I'm sorry to hear that your daughter's symptoms have returned, and that you haven't been able to track down the cause. Has she started taking any new medications of any type, especially NSAIDs, SSRIs or proton pump inhibitors?

She has already cut out the most likely food triggers, (gluten, dairy, soy, and corn). One other possibility is eggs, and a few people are sensitive to dietary yeast. If general, if she's trying to stop a flare, she may need to cut out all raw vegetables, (and most cooked veggies), especially all legumes, (including all beans), at least until her gut has time to heal. Lettuce is probably the worst offender in the vegetable line, but any source of significant fiber can be a big problem until the gut can properly heal. Many/most fruits can be troublesome during a flare, also, due to the fiber and sorbitol content, and sometimes fructose can be a problem. Any artificial sweeteners should be avoided, also, and even natural sugars can cause problems during a flare, due to the leaky gut syndrome.

I too was unaware of that shipping restriction, but it's probably due to state restrictions on the shipment of certain items that are classified as bio-hazards, possibly due to the fallout resulting from the 911 incident. I wonder what the hospitals in New York State do?

I know virtually nothing about the ALCAT test, but I do know that it's a simple blood test, and to be honest, I personally do not have much faith in blood tests, as predictors of food intolerances. Even the classic celiac blood tests are so unreliable at detecting antibodies in the blood, that they have an unacceptably high rate of false negatives. Most of our members here are very sensitive to gluten, and yet virtually none of us would test positive with a classic celiac blood test. That's why most doctors don't believe that it's possible to be gluten sensitive, if a patient does not test positive to the celiac diagnostic tests.
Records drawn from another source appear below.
/-- The literal word of an instruction. -/
def literalOf : Instr → Literal
  | .vadd _ => .none
  | .vaddImm8 _ => .none
  | .vaddImm32 _ v => .imm32 v
  | .vsub _ => .none
  | .vsubImm8 _ => .none
  | .vsubImm32 _ v => .imm32 v
  | .vaddsat _ => .none
  | .vaddsatImm8 _ => .none
  | .vaddsatImm32 _ v => .imm32 v
  | .vsubsat _ => .none
  | .vsubsatImm8 _ => .none
  | .vsubsatImm32 _ v => .imm32 v
  | .vmul _ => .none
  | .vmulImm8 _ => .none
  | .vmulImm32 _ v => .imm32 v
  | .vmulh _ => .none
  | .vmulhImm8 _ => .none
  | .vmulhImm32 _ v => .imm32 v
  | .vmad _ => .none
  | .vmadImm8 _ => .none
  | .vmadImm32 _ v => .imm32 v
  | .vabsdiff _ => .none
  | .vmin _ => .none
  | .vminImm8 _ => .none
  | .vminImm32 _ v => .imm32 v
  | .vmax _ => .none
  | .vmaxImm8 _ => .none
  | .vmaxImm32 _ v => .imm32 v
  | .vabs _ => .none
  | .vand _ => .none
  | .vandImm8 _ => .none
  | .vandImm32 _ v => .imm32 v
  | .vor _ => .none
  | .vorImm8 _ => .none
  | .vorImm32 _ v => .imm32 v
  | .vxor _ => .none
  | .vxorImm8 _ => .none
  | .vxorImm32 _ v => .imm32 v
  | .vandn _ => .none
  | .vandnImm8 _ => .none
  | .vandnImm32 _ v => .imm32 v
  | .vshl _ => .none
  | .vshlImm8 _ => .none
  | .vshr _ => .none
  | .vshrImm8 _ => .none
  | .vsra _ => .none
  | .vsraImm8 _ => .none
  | .vrot _ => .none
  | .vrotImm8 _ => .none
  | .vbext _ => .none
  | .vbextImm32 _ v => .imm32 v
  | .vbins _ => .none
  | .vbinsImm32 _ v => .imm32 v
  | .vpopc _ => .none
  | .vclz _ => .none
  | .vctz _ => .none
  | .vbrev _ => .none
  | .vdot4 _ => .none
  | .vdot2 _ => .none
  | .vcmp _ => .none
  | .vcmpImm8 _ => .none
  | .vcmpImm32 _ v => .imm32 v
  | .vsel _ => .none
  | .vselImm8 _ => .none
  | .vselImm32 _ v => .imm32 v
  | .vwid _ => .none
  | .vshrink _ => .none
  | .vfadd _ => .none
  | .vfaddImm32 _ v => .imm32 v
  | .vfsub _ => .none
  | .vfsubImm32 _ v => .imm32 v
  | .vfmul _ => .none
  | .vfmulImm32 _ v => .imm32 v
  | .vfma _ => .none
  | .vfmaImm32 _ v => .imm32 v
  | .vfmin _ => .none
  | .vfminImm32 _ v => .imm32 v
  | .vfmax _ => .none
  | .vfmaxImm32 _ v => .imm32 v
  | .vfabs _ => .none
  | .vfcmp _ => .none
  | .vfcmpImm32 _ v => .imm32 v
  | .vfdiv _ => .none
  | .vfsqrt _ => .none
  | .vfrcp _ => .none
  | .vfrsq _ => .none
  | .vfexp2 _ => .none
  | .vflog2 _ => .none
  | .vfsin _ => .none
  | .vfcos _ => .none
  | .vftanh _ => .none
  | .vfclass _ => .none
  | .vcvt _ => .none
  | .vpack _ => .none
  | .vunpack _ => .none
  | .vmov _ => .none
  | .vmovImm8 _ => .none
  | .vmovImm32 _ v => .imm32 v
  | .vmovk _ => .none
  | .vperm _ => .none
  | .vpermImm8 _ => .none
  | .vshfl _ => .none
  | .vshflImm8 _ => .none
  | .vlrot _ => .none
  | .vlrotImm8 _ => .none
  | .vscan _ => .none
  | .vred _ => .none
  | .vxchg _ => .none
  | .vld _ => .none
  | .vldOffset _ v => .imm32 v
  | .vst _ => .none
  | .vstOffset _ v => .imm32 v
  | .kld _ => .none
  | .kldOffset _ v => .imm32 v
  | .kst _ => .none
  | .kstOffset _ v => .imm32 v
  | .vatom _ l => .set l
  | .vatomn _ l => .set l
  | .vcas _ l => .set l
  | .fence _ => .none
  | .facqRemote _ => .none
  | .pref _ => .none
  | .prefL1 _ => .none
  | .prefOffset _ v => .imm32 v
  | .cwb _ => .none
  | .cinv _ => .none
  | .xcopy _ l => .set l
  | .xgath _ l => .set l
  | .xcoll _ l => .set l
  | .xwait _ => .none
  | .abeg _ v => .imm32 v
  | .acom _ => .none
  | .aabt _ => .none
  | .xcast _ l => .set l
  | .xcastT _ l => .set l
  | .mma _ l => .set l
  | .mfence _ => .none
  | .mwait _ => .none
  | .mpour _ l => .set l
  | .mzero _ => .none
  | .mload _ l => .set l
  | .qpop _ => .none
  | .qpopTry _ => .none
  | .qpush _ => .none
  | .qlenVb _ => .none
  | .qlenVf _ => .none
  | .qlenB _ => .none
  | .qlenF _ => .none
  | .qlenH _ => .none
  | .qlenR _ => .none
  | .hpush _ => .none
  | .hpop _ => .none
  | .htry _ => .none
  | .hallow _ => .none
  | .launch _ => .none
  | .cont _ => .none
  | .evpost _ => .none
  | .evpop _ => .none
  | .evpopWait _ => .none
  | .ksig _ => .none
  | .tdef _ l => .set l
  | .tpatch _ l => .set l
  | .tpatchAdd _ l => .set l
  | .tinv _ l => .set l
  | .hnewB _ => .none
  | .hnewQ _ => .none
  | .hnewJ _ => .none
  | .hdel _ => .none
  | .preserve _ => .none
  | .preserveRel _ => .none
  | .pcommit _ => .none
  | .pfree _ => .none
  | .tlbinv _ => .none
  | .tlbinvAll _ => .none
  | .hmove _ => .none
  | .barExpect _ => .none
  | .barExpectN _ => .none
  | .barArrive _ => .none
  | .barArriveX _ => .none
  | .barWait _ => .none
  | .jwait _ => .none
  | .jstat _ => .none
  | .jstatS _ => .none
  | .ckpt _ => .none
  | .ckstat _ => .none
  | .kadd _ => .none
  | .kaddImm8 _ => .none
  | .kaddImm32 _ v => .imm32 v
  | .ksub _ => .none
  | .ksubImm8 _ => .none
  | .ksubImm32 _ v => .imm32 v
  | .kmul _ => .none
  | .kmulImm8 _ => .none
  | .kmulImm32 _ v => .imm32 v
  | .kand _ => .none
  | .kandImm8 _ => .none
  | .kandImm32 _ v => .imm32 v
  | .kor _ => .none
  | .korImm8 _ => .none
  | .korImm32 _ v => .imm32 v
  | .kxor _ => .none
  | .kxorImm8 _ => .none
  | .kxorImm32 _ v => .imm32 v
  | .kshl _ => .none
  | .kshlImm8 _ => .none
  | .kshlImm32 _ v => .imm32 v
  | .kshr _ => .none
  | .kshrImm8 _ => .none
  | .kshrImm32 _ v => .imm32 v
  | .ksra _ => .none
  | .ksraImm8 _ => .none
  | .ksraImm32 _ v => .imm32 v
  | .kmin _ => .none
  | .kminImm8 _ => .none
  | .kminImm32 _ v => .imm32 v
  | .kmax _ => .none
  | .kmaxImm8 _ => .none
  | .kmaxImm32 _ v => .imm32 v
  | .kmov _ => .none
  | .kmovImm8 _ => .none
  | .kmovWide _ v => .wide v
  | .kcmp _ => .none
  | .kcmpImm8 _ => .none
  | .kcmpImm32 _ v => .imm32 v
  | .nop _ => .none
  | .bra _ => .none
  | .call _ => .none
  | .ret _ => .none
  | .jmp _ => .none
  | .jcall _ => .none
  | .bcc _ => .none
  | .bccLong _ v => .imm32 v
  | .bany _ => .none
  | .ball _ => .none
  | .pfork _ v => .imm32 v
  | .pjoin _ => .none
  | .pyield _ => .none
  | .mand _ => .none
  | .mor _ => .none
  | .mxor _ => .none
  | .mandn _ => .none
  | .mnot _ => .none
  | .mmov _ => .none
  | .mset _ => .none
  | .mget _ => .none
  | .mpopc _ => .none
  | .mfirst _ => .none
  | .kget _ => .none
  | .ktime _ => .none
  | .kmode _ => .none
  | .kwmode _ => .none
  | .kwmodeFlags _ => .none
  | .kwmodeCtl _ => .none
  | .kgang _ => .none
  | .kpair _ => .none
  | .ksleep _ => .none
  | .kwait _ => .none
  | .trap _ => .none
  | .brk _ => .none
  | .eret _ => .none
  | .gexit _ => .none
  | .ksys _ => .none
  | .kwsys _ => .none
  | .pairWord _ _ => .none
  | .atomicRunAtHome _ _ _ => .none
  | .promotionPoint _ _ => .none
  | .promotionDrain _ => .none
  | .engineCompletion _ _ _ => .none
  | .asyncFaultTake _ => .none
  | .matrixOpComplete _ => .none
  | .engineBarrierArrival _ _ _ _ => .none
  | .joinDecrement _ _ _ _ _ => .none
  | .checkpointComplete _ => .none
  | .ksleepWake _ => .none
  | .kwaitWake _ => .none
  | .assistComplete _ => .none
  | .issueSelection _ => .none
  | .stallElapsed _ => .none
  | .loadReturn _ _ _ => .none
  | .pageWalk _ _ _ _ _ => .none
  | .invalidationComplete _ => .none
  | .l2FillReturn _ _ _ => .none
  | .tileVerification _ => .none
  | .tileWriteback _ => .none
  | .coherenceService _ _ _ _ _ _ => .none
  | .hostPageRequestAnswer _ _ => .none
  | .remoteAccessArrival _ _ _ _ _ _ _ _ => .none
  | .hotnessDecay => .none
  | .summaryWindowClose _ _ => .none
  | .meteredRequestAdmit _ _ _ => .none
  | .watchdogFire _ _ => .none
  | .summaryExchange _ _ _ => .none
  | .emitReservationRequest _ => .none
  | .launchPopRequest _ => .none
  | .rangeBlockRequest _ => .none
  | .restartOffer _ _ _ _ => .none
  | .launchConfirmation _ _ => .none
  | .groupLaunchComplete _ => .none
  | .quadrantRelease _ => .none
  | .operatingPointChange _ _ => .none
  | .park _ => .none
  | .parkedRestore _ => .none
  | .groupRetirement _ => .none
  | .blockRetirement _ => .none
  | .recordCommit _ => .none
  | .shelfRefill _ _ => .none
  | .forwardBatchSend _ => .none
  | .forwardBatchArrival _ _ _ _ => .none
  | .forwardAck _ _ _ => .none
  | .creditGrant _ _ _ => .none
  | .xoff _ => .none
  | .xon _ => .none
  | .linkLoss _ _ => .none
  | .doorbell _ _ => .none
  | .ringReset _ _ _ _ => .none
  | .poolFrameArrival _ _ => .none
  | .freedFrameToPool _ _ => .none
  | .preemption _ => .none
  | .preemptionSave _ => .none
  | .restore _ _ _ => .none
  | .kill _ => .none
  | .hwError _ => .none
  | .liveMigration _ _ _ => .none
  | .rekey _ _ _ _ => .none
  | .l2WayMaskChange _ _ _ _ => .none
  | .hostBar2Access _ _ _ _ => .none
  | .ownershipClaim _ => .none
  | .ownerNextWrite _ _ => .none
  | .handoverAck _ => .none
  | .handoverTimeout => .none
  | .ownerChannelLoss => .none
  | .createPartition _ _ _ => .none
  | .destroyPartition _ _ => .none
  | .setIssueWeight _ _ _ _ => .none
  | .setTokens _ _ _ _ => .none
  | .setLend _ _ _ => .none
  | .setQuota _ _ _ _ => .none
  | .setWdog _ _ _ _ => .none
  | .setDefaultMode _ _ _ _ => .none
  | .setOperatingCap _ _ _ => .none
  | .setHotnessThresholds _ _ _ => .none
  | .setReplicaPolicy _ _ _ _ _ => .none
  | .configureCollective _ _ _ => .none
  | .firmwareUpdate _ _ => .none
  | .resetBoot _ => .none
  | .deviceNumberAssign _ _ => .none
  | .ideIntegrityFailure _ => .none
  | .getVersion => .none
  | .getCapabilities => .none
  | .negotiateAlgorithms => .none
  | .getDigests => .none
  | .getCertificate _ _ _ => .none
  | .challenge _ _ => .none
  | .getMeasurements _ _ _ => .none
  | .keyExchange _ _ => .none
  | .createContext _ _ _ _ => .none
  | .destroyContext _ _ _ => .none
  | .graphInstall _ _ _ _ _ => .none
  | .graphRemove _ => .none
  | .hostTlbShootdown _ _ _ _ => .none
  | .storePerformed _ _ _ => .none
  | .migrationProposalAccepted _ _ _ _ _ _ => .none
  | .tdispInterfaceRequest _ _ => .none
  | .frameHandOver _ _ => .none
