/-- R82: the NaN that results from operands, in the order A, B, D, each with its own format. Under MODE.NAN = 0 it is the positive canonical NaN of the result format, for the DF8 formats as for those R87 names (DESIGN CHOICE, log 101). -/
def nanResult (t : ElemType) (mode : W64) (ops : List (ElemType × FVal)) : Nat :=
  match ops.find? (fun o => o.2.isNan) with
  | some (st, .nan _ neg frac) =>
    if modeNan mode || t == .df8 || st == .df8 || canonNan t == 0 then canonNan t
    else match binFmt t, binFmt st with
      | some f, some sf =>
        if t == .e4m3 then (if neg then 0xFF else 0x7F)
        else
          let p := if sf.mb ≤ f.mb then frac * 2 ^ (f.mb - sf.mb) else frac / 2 ^ (sf.mb - f.mb)
          encodeMag t neg (f.infCode + (p ||| 2 ^ (f.mb - 1)))
      | _, _ => canonNan t
  | _ => canonNan t

/-- An invalid operation on `ops` (R82, R83). -/
def invalid (t : ElemType) (mode : W64) (ops : List FVal) : FRes :=
  ⟨nanResult t mode (ops.map fun v => (t, v)), flagNV, false⟩

/-- The result where some operand is a NaN: invalid if one is signalling. -/
def nanOut (t : ElemType) (mode : W64) (ops : List FVal) : FRes :=
  ⟨nanResult t mode (ops.map fun v => (t, v)), if ops.any FVal.isSnan then flagNV else 0, false⟩

/-- The rounding path of R128 for an exact finite result: FLUSH zeroes a tiny FP32 or FP64 result, otherwise Round; `tiny` is what ASSIST acts on. -/
def finishFp (t : ElemType) (x : Real) (sticky : Bool) (rm g : Nat) (mode : W64) : FRes :=
  let tiny := wideFp t && (isTiny t x.mag || (x.mag.num == 0 && sticky))
  if tiny && modeFlush mode then ⟨encodeMag t x.neg 0, flagUF ||| flagNX, false⟩
  else { roundTo t x sticky rm g mode with tiny := tiny }

/-! ### Arithmetic (R127 to R129) -/

def fpNegate : FVal → FVal
  | .nan s n f => .nan s n f
  | .inf n => .inf (!n)
  | .fin x => .fin x.neg'

/-- Exact a + b. -/
def fpAdd (t : ElemType) (rm g : Nat) (mode : W64) (ops : List FVal) (a b : FVal) : FRes :=
  match a, b with
  | .inf x, .inf y => if x == y then ⟨infBits t x, 0, false⟩ else invalid t mode ops
  | .inf x, _ => ⟨infBits t x, 0, false⟩
  | _, .inf y => ⟨infBits t y, 0, false⟩
  | .fin x, .fin y => finishFp t (Real.add rm x y) false rm g mode
  | _, _ => nanOut t mode ops

/-- Exact a × b, an infinity included. -/
def fpProduct (a b : FVal) : FVal :=
  match a, b with
  | .fin x, .fin y => .fin (x.mul y)
  | a, b => .inf (a.sign != b.sign)

def zeroTimesInf (a b : FVal) : Bool := (a.isZero && b.isInf) || (a.isInf && b.isZero)

/-- Integer square root by bisection on the bits, from bit `k` down. -/
def isqrtFrom (n : Nat) : Nat → Nat → Nat
  | 0, r => r
  | k + 1, r => let r' := r + 2 ^ k; isqrtFrom n k (if r' * r' ≤ n then r' else r)

def isqrt (n : Nat) : Nat := isqrtFrom n (n.log2 / 2 + 1) 0
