/-- What a waiting group waits for. -/
inductive Wait where
  /-- nothing -/
  | none
  /-- its stall count (R55) -/
  | stall
  /-- a hold at issue: the word at PC issues again (R32) -/
  | hold
  /-- a hold at issue until this condition ends: the word at PC issues again then (R32) -/
  | until_ (c : HeldBy)
  /-- the assist routine (R94) -/
  | assist
  /-- the lanes of one instruction that did not fail, before its fault is taken (R188); `req` is their request -/
  | faultAfter (req code : Nat) (replay : Mask) (addr : W64)
  /-- an engine counter at most n (R264), or below its limit (R256) -/
  | counter (cls n : Nat)
  /-- the retirement wait of `gexit` (R165) -/
  | retire
  | batch (b : Nat)
  /-- a place in a queue's list of waiting pops (R343): graph, queue, the active lanes, the first record register and the mask register -/
  | pop (gidx qid : Nat) (act : Mask) (d m : Nat)
  /-- a place in a list of waiting pops of a handle queue, its descriptor named by core and offset: the lanes and the register (R336) -/
  | hpop (core off : Nat) (act : Mask) (d : Nat)
  /-- a place in a list of waiting pushes of a handle queue (R336) -/
  | hpush (core off : Nat)
  /-- a barrier, by the physical address of its handle table entry, and the phase named (R393) -/
  | barrier (entry phase : Nat)
  /-- a join, by the physical address of its entry (R395) -/
  | join (entry : Nat)
  | gang | pair
  /-- registers for these names (R107); the claim stands until the word issues -/
  | alloc (names : List Nat)
  /-- `ksleep` until this TIME (R161) -/
  | sleep (deadline : W64)
  /-- `kwait`, and whether the watchdog counts it as external (R162) -/
  | kwait (external : Bool)
  /-- `evpost` on a full cluster event queue (R351) -/
  | evpost
  /-- `evpop.wait` on an empty one, with its first register (R352) -/
  | evpop (d : Nat)
  /-- `ksig` on a full host event ring (R353) -/
  | ksig
  /-- an empty device page pool (R369) -/
  | pool
  /-- the answer to a host page request (R192) -/
  | hostPage (frame : Nat)
  /-- the coherence service (R191) -/
  | coherence (vpn : Nat)
  /-- an escalated fault (R302) -/
  | escalated
  /-- the invalidation numbered n (R187) -/
  | inval (n : Nat)
  /-- the promotion of a victim core (R252) -/
  | promote (victim : Nat)
  /-- the registers of a parked or pre-empted group, reached through their window (R173) -/
  | other
  deriving DecidableEq, Repr

/-- An engine or matrix fault that waits for an instruction boundary (R257, R299), and the contents of a fault record (Table 15-2). -/
structure FaultRec where
  code   : Nat
  async  : Bool
  replay : Mask
  pc     : W64
  word0  : W64
  word1  : W64
  lit    : Bool
  addr   : W64
  done   : Nat
  deriving DecidableEq, Repr

/-- A catalogue entry, read whole at the issue of the instruction that names it (Table 18-3, R359). -/
structure Tensor where
  base   : Nat
  sbase  : Nat
  dims   : List Nat
  strs   : List Int
  fmt    : Nat
  planar : Bool
  baxis  : Nat
  rank   : Nat
  planes : Nat
  reuse  : Nat
  deriving DecidableEq, Repr

/-- An engine operation (R256, R289): its class, the operands read at issue, what it has completed, and how it ended. -/
structure EngineOp where
  seq    : Nat                -- its place in the group's issue order
  cls    : Nat                -- 0 copy, 1 cast, 2 gath, 3 coll (R264)
  scope  : Nat
  after  : Nat                -- requests of the group with a lower number were issued before it (R227)
  dst    : Nat
  src    : Nat                -- an origin for a cast
  count  : Nat                -- bytes in all
  rows   : List (Nat × Nat) := []  -- byte offset and source address of the rows of `xgath`
  unit   : Nat                -- bytes of one step (R257)
  dstT   : Option Tensor := none
  srcT   : Option Tensor := none
  tile   : Nat := 0           -- destination tile of a cast
  transp : Bool := false
  coll   : Nat := 0           -- collective, operator, type, V, root and instance number (R261)
  op     : Nat := 0
  ty     : Nat := 0
  v      : Nat := 0
  root   : Nat := 0
  inst   : Nat := 0
  bar    : Option W64 := none -- barrier handle
  bytes  : Nat := 0           -- bytes completed
  ended  : Bool := false
  fault  : Option FaultRec := none
  awaits : Option Nat := none -- the host frame whose answer it waits for (R192)
  asked  : Nat := 0           -- the address for which it waits
  word0  : W64
  word1  : W64
  deriving DecidableEq, Repr

/-- The arrival of an `mma` at the gang latch (R286): what the latch compares, and the group's own slice. -/
structure Arrival where
  ta   : Nat
  ka   : W64
  pa   : Nat
  pb   : Nat
  rnd  : Nat
  a    : Nat
  b    : Nat
  z    : Nat
  word0 : W64
  word1 : W64
  deriving DecidableEq, Repr

/-- What the completed operations of a batch leave for its completion (R285): flags, and faults by issue order. -/
structure BatchOut where
  batch : Nat
  flags : W64
  faults : List (Nat × FaultRec)
  deriving DecidableEq, Repr

/-! ### Regions (Table 13-1) -/

inductive TagKey where
  | lane (n l : Nat) | pair (n l : Nat) | ctl (n : Nat)
  deriving DecidableEq, Repr

/-- A tag {j, width, extension}; `ext` is the size code of the load. -/
structure Tag where
  j     : Nat
  width : Nat
  ext   : Nat
  deriving DecidableEq, Repr

structure ReadEnt where
  loc      : Loc
  size     : Nat
  old      : Nat
  concrete : Bool
  conflict : Bool      -- another agent has written its line since it was registered (R272)
  deriving DecidableEq, Repr

structure ConEnt where
  j       : Nat
  c       : Nat
  cond    : Nat
  signed  : Bool
  width   : Nat
  ext     : Nat
  k       : Nat
  outcome : Bool
  deriving DecidableEq, Repr

structure StoreEnt where
  loc  : Loc
  size : Nat
  sym  : Option (Nat × Nat × Nat × Nat)   -- j, c, width, extension
  data : Nat
  deriving DecidableEq, Repr

/-- A tag as it stood on a register before a fixed-latency write that changed it: the distance from which that write is read (R56), and the tag before it. -/
structure OldTag where
  key   : TagKey
  ready : Nat
  tag   : Option Tag
  deriving DecidableEq, Repr

structure Region where
  scope    : Nat
  fallback : W64
  opened   : W64          -- the address of `abeg`
  reads    : List ReadEnt
  words    : List Loc
  pages    : List Nat     -- virtual pages of the word set (R276)
  cons     : List ConEnt
  stores   : List StoreEnt
  tags     : List (TagKey × Tag)
  v        : Tbl VReg
  k        : Tbl KReg
  m        : Tbl MReg
  mode     : W64
  gens     : List W32
  count    : Nat
  now      : Nat := 0            -- the issue distance of the word under way
  older    : List OldTag := []   -- tags that early reads still meet, newest change first
  deriving DecidableEq, Repr

/-- A vector register write: its latency, name, lanes, bits of a lane, and values. -/
structure RegWrite where
  lat  : Nat
  n    : Nat
  mask : Mask
  bits : W32
  vals : Lanes
  deriving DecidableEq, Repr

/-- The part of an instruction the assist routine still has to write (R94). -/
structure Assist where
  mask  : Mask
  vs    : List RegWrite
  flags : W64
  gens  : List W32
  deriving DecidableEq, Repr

/-- How a word that an agent completes while the group waits goes on: the next word's address, the spacing, and the names it releases. -/
structure Resume where
  next  : W64
  space : Nat
  rel   : List Nat
  deriving DecidableEq, Repr

/-- The restriction of a replayed word (R164): the lanes, and the m0 that comes back after it. -/
structure Replay where
  lanes : Mask
  back  : Mask
  deriving DecidableEq, Repr

/-- The arrival of a `vxchg` (R140): the type, the value read from A at issue, the destination and the active lanes. -/
structure Sent where
  ty     : Nat
  vals   : List Nat
  d      : Nat
  active : Mask
  deriving DecidableEq, Repr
That's what they learned in medical school, and most of them refuse to even consider evidence to the contrary.

If she can't get her symptoms under control with a diet adjustment, she may want to consider asking her doc for a prescription for Entocort, to help soothe the inflammation until she can get to a point in the healing process where the diet will control her symptoms again. If she would rather avoid medications, there is a lot of information about "the diet" in this forum:

http://www.perskyfarms.com/phpBB2/viewforum.php?f=6

The problem with trying to get medical help with this disease, is that food intolerances play a large part in it, and doctors are trained to write prescriptions for drugs, rather than to recommend diets. Allergists are often of little benefit, because they are used to dealing with histamine-based reactions, and the type of food intolerances that we are faced with, are not normally histamine-based reactions.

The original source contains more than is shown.